Speaker B: Thank you. Anne, let's leave your adorable dog on screen here.
Speaker A: That's Mojo.
Speaker B: That, uh, is Mojo. Uh, well, let's leave, uh, Mojo there for a minute. Um, Anne's email address and website are there. And when we go into Q and A, there'll be, uh, a different slide with, uh, that same information, uh, on screen. I'll encourage people, please do continue submitting questions. We'll keep an eye on the chat and see if there are responses to your question there. And, uh, the first one, what are we going to do differently? Lead with clarity.
Speaker A: Thank you, Mohamed. Thank you, Mohamed, for leading with courage and being vulnerable to share what behavior you're going to change.
Speaker B: Yeah. So, uh, we'll leave that open and we'll see what, uh, else comes in. So before we shift over into Q and A, we've got a lot of time for a pretty robust discussion here, Anne. Um, let's go through a couple of quick announcements. Um, what breed is Mojo?
Speaker A: Mojo is a goldendoodle.
Speaker B: A golden doodle. Okay.
Speaker A: He was very much a puppy there. He's, I think now. Yeah.
Speaker B: All right. Well, hi, Mojo. All right. I hate to move forward. But let's mojo on every slide. So thank you. Um, again Ann, uh, this is ah, a webinar, uh, part of a series that we put on roughly uh, once a month. We invite you if this is your first time uh, participating, please do join us in the future. You'll be notified of future webinars. You can also go and view well over 100 recorded webinars in our Webinars On Demand library. They're all free, so you can go to kinexus.comwebinars click on the Webinars on uh, Demand button or, or you uh, can go to the Kinexus YouTube channel. Our next webinar coming up June 18th, uh, at 1:00 clock Eastern, uh, is going to be on the theme of Lean and CX or Lean and Customer Experience, Customer, um, experience practices, uh, in particular. So, um, we'll be sending out more information but we want to give you a heads up and if uh, you want to save the date on your calendar. If uh, you can't make it, of course these sessions are all recorded. All right, um, moving on. I want to invite you to come check out other free resources that are available on our website. Uh, Kynexis.com has something on there, uh, multiple times a week, if not more often. Uh, tips and articles and case studies. Um, not just about Kynexis software, but it's really mostly about leadership and continuous improvement and themes that are important to all of us. Okay, uh, next, um, we also have a podcast.
Speaker A: Good evening.
Speaker B: There we go. The um, Kinexus Continuous Improvement podcast. Um, the audio of today's session and all other webinars are in the podcast feed. We also uh, publish other things there. We encourage you to go to kinepsis.com podcast or as they say, you can find us wherever you get your podcasts. And if there's someplace where you get your podcast where we are not there, please let me know. All right. And uh, if you can advance that, um, final announcement here, um, your feedback does matter. I know we get surveyed to death, but you'll get a link to participate in the survey. We do look at these. We do share the feedback, uh, with Ann and other presenters. We do look at these to uh, give us ideas for topics you're interested in other webinars. So please do if you can take a couple of seconds. Um, your feedback is important to us. So with that let's put up the Q and A slide and there are some other responses to your question. I'll invite you to uh, to read off and react to Ann.

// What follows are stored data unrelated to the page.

/-- The result of an instruction that writes condition flag `c`, and its frame. -/
structure Group.FlagResult (g h : Group) (sl : BitVec 8) (srcs : List Nat) (c : Nat) (v : Nat → Bool) : Prop where
  written : ∀ k n, k < 8 → n < 4 → h.cflag k n = if sl.getLsbD k = true ∧ n = c then v k else g.cflag k n
  walked  : g.Walked h srcs
  moved   : g.Moved h sl
  rest    : { h with cflags := g.cflags, streams := g.streams, paths := g.paths } = g

/-- The result of an instruction that writes mask `m` in the lanes of `act`, and its frame: m0 discards it. -/
structure Group.MaskResult (g h : Group) (sl : BitVec 8) (srcs : List Nat) (act : Word) (m : Nat) (v : Word) : Prop where
  written : ∀ k, h.mask k = if k = m ∧ m ≠ 0 then (g.mask k &&& ~~~act) ||| (v &&& act) else g.mask k
  walked  : g.Walked h srcs
  moved   : g.Moved h sl
  rest    : { h with masks := g.masks, streams := g.streams, paths := g.paths } = g

/-- R304: the result of an instruction that writes lane register `d` in the lanes of `act`, and its frame; `sat` are the
lanes whose saturation flag is set. -/
structure Group.LaneResult (g h : Group) (sl : BitVec 8) (act : Word) (d : Nat) (v : Nat → Word) (sat : Word := 0) : Prop where
  written : ∀ n l, n < 128 → l < 32 → h.vreg n l = if n = d ∧ act.getLsbD l = true then v l else g.vreg n l
  moved   : g.Moved h sl
  satf    : h.satf = g.satf ||| sat
  rest    : { h with vregs := g.vregs, satf := g.satf, paths := g.paths } = g

/-! ## Paths -/

/-- The program counter at which a slice stands. -/
def Group.pcOf (g : Group) (k : Nat) : DWord := (g.pathOf (1#8 <<< k)).pc

/-- Two slices lie in one path. -/
def Group.Together (g : Group) (j k : Nat) : Prop := ∃ p ∈ g.paths, p.slices.getLsbD j = true ∧ p.slices.getLsbD k = true

/-- The paths of the group share no slice, and the run's slices are whole paths of it (R202, R204). -/
structure Group.Tidy (g : Group) (sl : BitVec 8) : Prop where
  disjoint : g.paths.Pairwise fun p q => p.slices &&& q.slices = 0
  whole    : ∀ p ∈ g.paths, p.slices &&& sl = 0 ∨ p.slices &&& sl = p.slices
  covered  : ∀ k, sl.getLsbD k = true → ∃ p ∈ g.paths, p.slices.getLsbD k = true

/-- A run goes on, and issues from whole paths of its group. -/
structure State.Issuing (s : State) : Prop where
  on   : s.run.on = true
  some : s.run.slices ≠ 0
  tidy : s.curGroup.Tidy s.run.slices

/-- R205: the slices of `sl` go to `next`: each stands at its own next program counter, and two slices of one path stay
together exactly where theirs are equal; every other slice stays where it was. -/
structure Group.Branched (g h : Group) (sl : BitVec 8) (next : Nat → DWord) : Prop where
  goes  : ∀ k, k < 8 → h.pcOf k = if sl.getLsbD k = true then next k else g.pcOf k
  parts : ∀ j k, j < 8 → k < 8 → sl.getLsbD j = true → sl.getLsbD k = true →
    (h.Together j k ↔ g.Together j k ∧ next j = next k)

/-- R405, R406, R408: a trap of the slices `sl` is taken: nothing changes but the group, whose runs end; it is at trap level
with the trap's frame, and the trapping path goes on at ENTRY - 4. -/
structure State.Traps (s t : State) (sl : BitVec 8) (code : Trap) (acc kind : Nat) (addr pc : DWord) : Prop where
  rest   : { t with teams := s.teams, runs := s.runs } = s
  teams  : ∀ u, u ≠ s.run.uid → t.teamOf u = s.teamOf u
  team   : { t.teamOf s.run.uid with groups := s.curTeam.groups } = s.curTeam
  groups : ∀ g, g ≠ s.run.grp → t.groupOf s.run.uid g = s.groupOf s.run.uid g
  runs   : t.runs = s.runs.filter fun r => !(r.2.uid == s.run.uid && r.2.grp == s.run.grp)
  level  : (t.groupOf s.run.uid s.run.grp).atTrap = true
  frame  : (t.groupOf s.run.uid s.run.grp).frame =
    { s.curGroup.frame with slices := sl, atIssue := true, acc := acc, kind := kind, code := code.code,
                            lanes := s.curGroup.liveLanes sl, addrL := addr.setWidth 32, addrH := (addr >>> 32).setWidth 32,
                            deliv := 0, pc := pc, stop := (s.curGroup.pathOf sl).stop }
  paths  : (t.groupOf s.run.uid s.run.grp).paths = s.curGroup.paths.map fun p =>
    if p.slices &&& sl != 0 then { p with pc := s.curTeam.entry - 4, stop := .ready, exempt := false } else p
  group  : { t.groupOf s.run.uid s.run.grp with
    atTrap := s.curGroup.atTrap, frame := s.curGroup.frame, paths := s.curGroup.paths } = s.curGroup

/-- A trap of the slices `sl` of the running group would be delivered as one: it is in no transaction and at program level, its
partition traces nothing, and no other path of it is in the middle of a run (R405). -/
structure State.Trappable (s : State) (sl : BitVec 8) : Prop where
  tx    : s.curGroup.inTx = false
  level : s.curGroup.atTrap = false
  trace : (s.partOf s.curTeam.part).trCtl.getLsbD 31 = false
  only  : s.othersRun s.run.uid s.run.grp sl = false

/-- No line of the core holds a byte that has not been written back. -/
def State.Clean (s : State) (c : Nat) : Prop := ∀ x ∈ (s.coreOf c).l1, x.2.dirty = 0

/-- R177, R220: no group has registered the line or waits for it, but for `u`, `g` itself. -/
def State.Unwatched (s : State) (key : LineKey) (u g : Nat) : Prop :=
  (∀ r ∈ s.regs, r.key = key → r.uid = u ∧ r.grp = g) ∧ ∀ w ∈ s.wakes, w.key ≠ key

/-! ## Memory instructions -/

/-- The bytes of a chip scratchpad, or of a core's scratchpad array. -/
def State.pad (s : State) (chip : Bool) (i : Nat) : Mem := if chip then (s.dieOf i).cs else (s.coreOf i).sp

def padKey (chip : Bool) (i b : Nat) : LineKey := if chip then .chip i (b / 128) else .core i (b / 128)

/-- The group issues an operation of a class and may perform it at once: no checker stands between, its team is resident, one
path issues, it is in no transaction, its level holds no entry and no entry below has the operation's number, and its counter
is below 62 (R207, R403, R405, R486). -/
structure State.Free (s : State) (k : OpClass) : Prop where
  calm  : s.Calm
  place : s.curTeam.place = .resident
  fresh : ∀ x ∈ s.curGroup.rq, x.op ≠ s.curGroup.nextOp
  alone : s.Alone
  tx    : s.curGroup.inTx = false
  queue : s.curGroup.queue = []
  count : s.curGroup.counters.value k < 62

/-- Each lane of `act` makes an aligned access of `n` bytes that lies in one scratchpad, at the byte `at_` of it; no range
lock and no commit of another group stands in its way, and a write there is watched by nobody else (R16 to R24, R145, R213). -/
structure State.Reaches (s : State) (acc : Acc) (n : Nat) (act : Word) (addr : Nat → DWord) (chip : Bool) (i : Nat)
    (at_ : Nat → Nat) : Prop where
  aligned : ∀ l, l < 32 → act.getLsbD l = true → (addr l).toNat < 2 ^ 52 ∧ (addr l).toNat % n = 0
  spot    : ∀ l, l < 32 → act.getLsbD l = true →
    s.spot s.run.uid s.run.grp l (addr l).toNat n acc = if chip then .cs i (at_ l) else .sp i (at_ l)
  range   : ∀ l, l < 32 → act.getLsbD l = true → chip = true ∨ (s.coreOf i).locked (at_ l) n (acc != .read) = false
  lock    : ∀ l, l < 32 → act.getLsbD l = true → s.keyLocked (padKey chip i (at_ l)) s.run.uid s.run.grp = false
  watch   : ∀ l, l < 32 → act.getLsbD l = true → acc = .read ∨ s.Unwatched (padKey chip i (at_ l)) s.run.uid s.run.grp

/-- The lane `l`, alone, makes an aligned access of `n` bytes to global or lane-private memory, and a translation that is held and
permits it places its bytes at `a` of local memory (R16, R20, R30, R32, R36). -/
structure State.Finds (s : State) (acc : Acc) (n : Nat) (act : Word) (addr : Nat → DWord) (l a : Nat) : Prop where
  lane    : l < 32
  only    : ∀ j, j < 32 → (act.getLsbD j = true ↔ j = l)
  aligned : (addr l).toNat < 2 ^ 52 ∧ (addr l).toNat % n = 0
  found   : ∃ ga x, s.spot s.run.uid s.run.grp l (addr l).toNat n acc = .global [(ga, n)] ∧
    s.tlbFind s.curTeam.core s.curTeam.part s.curTeam.asid ga acc = some x ∧ x.check acc = none ∧ x.at_ ga = a
  here    : isLocal a = true

/-- The home slice holds the line whole in way `w`, and admits a request of the group for it at once, which no replay precedes
(R56, R75, R76, R133, R213). -/
structure State.HomeHas (s : State) (line w : Nat) : Prop where
  way     : s.l2Find (s.homeOf line) line = some w
  whole   : (s.l2Line (s.homeOf line) line w).valid = 3
  moved   : s.moves (s.curCore / 64) line s.run.uid s.run.grp = false
  held    : s.blocked line s.run.uid s.run.grp = false
  replays : (s.dieOf (s.curCore / 64)).replays = []

/-- No residency watches the line (R79, R362). -/
def State.NoWatch (s : State) (line : Nat) : Prop :=
  (∀ x ∈ s.watch, x.line ≠ line) ∧ (∀ x ∈ s.shadowWatch, x.line ≠ line)

/-- The accesses of a lane that its checks refuse before any translation, and the code of each: an address of 2^52 or above, or in
no window or level, or a misaligned one (R16, R17); one outside the lane-private area, or an 8-byte atomic there (R20); one that
runs out of a scratchpad of the team, of the rank named, or of the chip (R18, R19, R21 to R24); one under a range lock (R145). -/
inductive State.Refuses (s : State) (acc : Acc) (n l va : Nat) : Trap → Prop
  | wide : 2 ^ 52 ≤ va → s.Refuses acc n l va .prot
  | align : va < 2 ^ 52 → va % n ≠ 0 → s.Refuses acc n l va .align
  | reserved : va < 2 ^ 52 → va % n = 0 → levelOf va = .reserved → s.Refuses acc n l va .prot
  | priv : va % n = 0 → levelOf va = .lanePriv → s.curTeam.lpSize * 256 ≤ winOffset va ∨ (acc = .atomic ∧ n = 8) → s.Refuses acc n l va .prot
  | own : va % n = 0 → levelOf va = .sp → s.curTeam.spSize * 256 < winOffset va + n → s.Refuses acc n l va .spb
  | noRank : va % n = 0 → levelOf va = .cluster → 4 ≤ winOffset va / Config.spBytes ∨ s.rankTeam s.run.uid (winOffset va / Config.spBytes) = none →
      s.Refuses acc n l va .spb
  | rank (v : Nat) : va % n = 0 → levelOf va = .cluster → s.rankTeam s.run.uid (winOffset va / Config.spBytes) = some v →
      (s.teamOf v).spSize * 256 < winOffset va % Config.spBytes + n → s.Refuses acc n l va .spb
  | chip : va % n = 0 → levelOf va = .chip →
      3 ≤ winOffset va / Config.csBytes ∨ s.curTeam.csSize * 65536 < winOffset va % Config.csBytes + n → s.Refuses acc n l va .spb
  | lock (c b : Nat) : va < 2 ^ 52 → va % n = 0 → s.spot s.run.uid s.run.grp l va n acc = .sp c b → (s.coreOf c).locked b n (acc != .read) = true →
      s.Refuses acc n l va .rlk

/-- What a step leaves alone beside the group that runs, now `h`, the run of its site, and the tables named in `rest` at its
use: every other group and team. -/
structure State.GroupOnly (s t : State) (u k : Nat) (h : Group) : Prop where
  teams  : ∀ v, v ≠ u → t.teamOf v = s.teamOf v
  team   : { t.teamOf u with groups := (s.teamOf u).groups } = s.teamOf u
  groups : ∀ g, g ≠ k → t.groupOf u g = s.groupOf u g
  group  : t.groupOf u k = h

/-- R331, R402, R405, R408: a trap that an entry of the running group delivers: nothing changes but the group, whose runs end. It is at
trap level, with the trap's frame, its path goes on at ENTRY - 4, and it resumes after the instruction; the entry `x` stays, and
every register is as it was. -/
structure State.EntryTraps (s t : State) (k : OpClass) (code : Trap) (acc : Nat) (lanes : Word) (addr : DWord) (x : RqEntry) : Prop where
  rest  : { t with teams := s.teams, runs := s.runs } = s
  other : s.GroupOnly t s.run.uid s.run.grp (t.groupOf s.run.uid s.run.grp)
  runs  : t.runs = s.runs.filter fun r => !(r.2.uid == s.run.uid && r.2.grp == s.run.grp)
  level : (t.groupOf s.run.uid s.run.grp).atTrap = true
  frame : (t.groupOf s.run.uid s.run.grp).frame =
    { s.curGroup.frame with slices := s.run.slices, atIssue := false, acc := acc, kind := 0, code := code.code, lanes := lanes
                            addrL := addr.setWidth 32, addrH := (addr >>> 32).setWidth 32, deliv := 0
                            pc := (s.curGroup.pathOf s.run.slices).pc + 4, stop := (s.curGroup.pathOf s.run.slices).stop }
  paths : (t.groupOf s.run.uid s.run.grp).paths = s.curGroup.paths.map fun p =>
    if p.slices &&& s.run.slices != 0 then { p with pc := s.curTeam.entry - 4, stop := .ready, exempt := false } else p
  ctr   : (t.groupOf s.run.uid s.run.grp).ctr = s.curGroup.ctr.issue k s.curGroup.nextOp
  queue : (t.groupOf s.run.uid s.run.grp).rq = [x]
  group : { t.groupOf s.run.uid s.run.grp with
    atTrap := s.curGroup.atTrap, frame := s.curGroup.frame, paths := s.curGroup.paths, rq := s.curGroup.rq, ctr := s.curGroup.ctr
    nextOp := s.curGroup.nextOp, draw := s.curGroup.draw } = s.curGroup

Speaker A: So I'm sorry, you want me to go.
Speaker B: There are some other responses in the chat of what people?
Speaker A: Oh, yeah, yeah, yeah. So, um, Jennifer said in the invite improvement section was great. So I'm assuming, Jennifer, that means you're going to be working on inviting improvement. Uh, Mohammed, low hanging fruits will create more momentum. Denny, change effort 100%. Agreed. That's the small incremental improvements I was talking about as well. Rebecca, um, is going to be bringing specificity to the problem with the tally mark slide. Fantastic. I think that'll add a lot of value. Tim is going to be listening to listen, not to respond immediately. And, um, Edge likes the Kyensis blog. So there we are.
Speaker B: All right, well, thank you. Appreciate that. So, all right, getting into comments and again, we'll encourage, uh, people, please feel free to keep submitting those. We've got a lot of good questions to get started here. So, um, Ann, first question, uh, from Lawrence. Do you truly believe that the three stakeholders are viewed equally important as each other?
Speaker A: Uh, do I believe they are viewed equally important? No, I do not believe they are seen as equally important. Uh, I believe that they should be equally important, even though, you know, I'll say employees first, but at the end of the day, you know, they are all equally important to the success of any organization. But they are definitely not viewed as equally important.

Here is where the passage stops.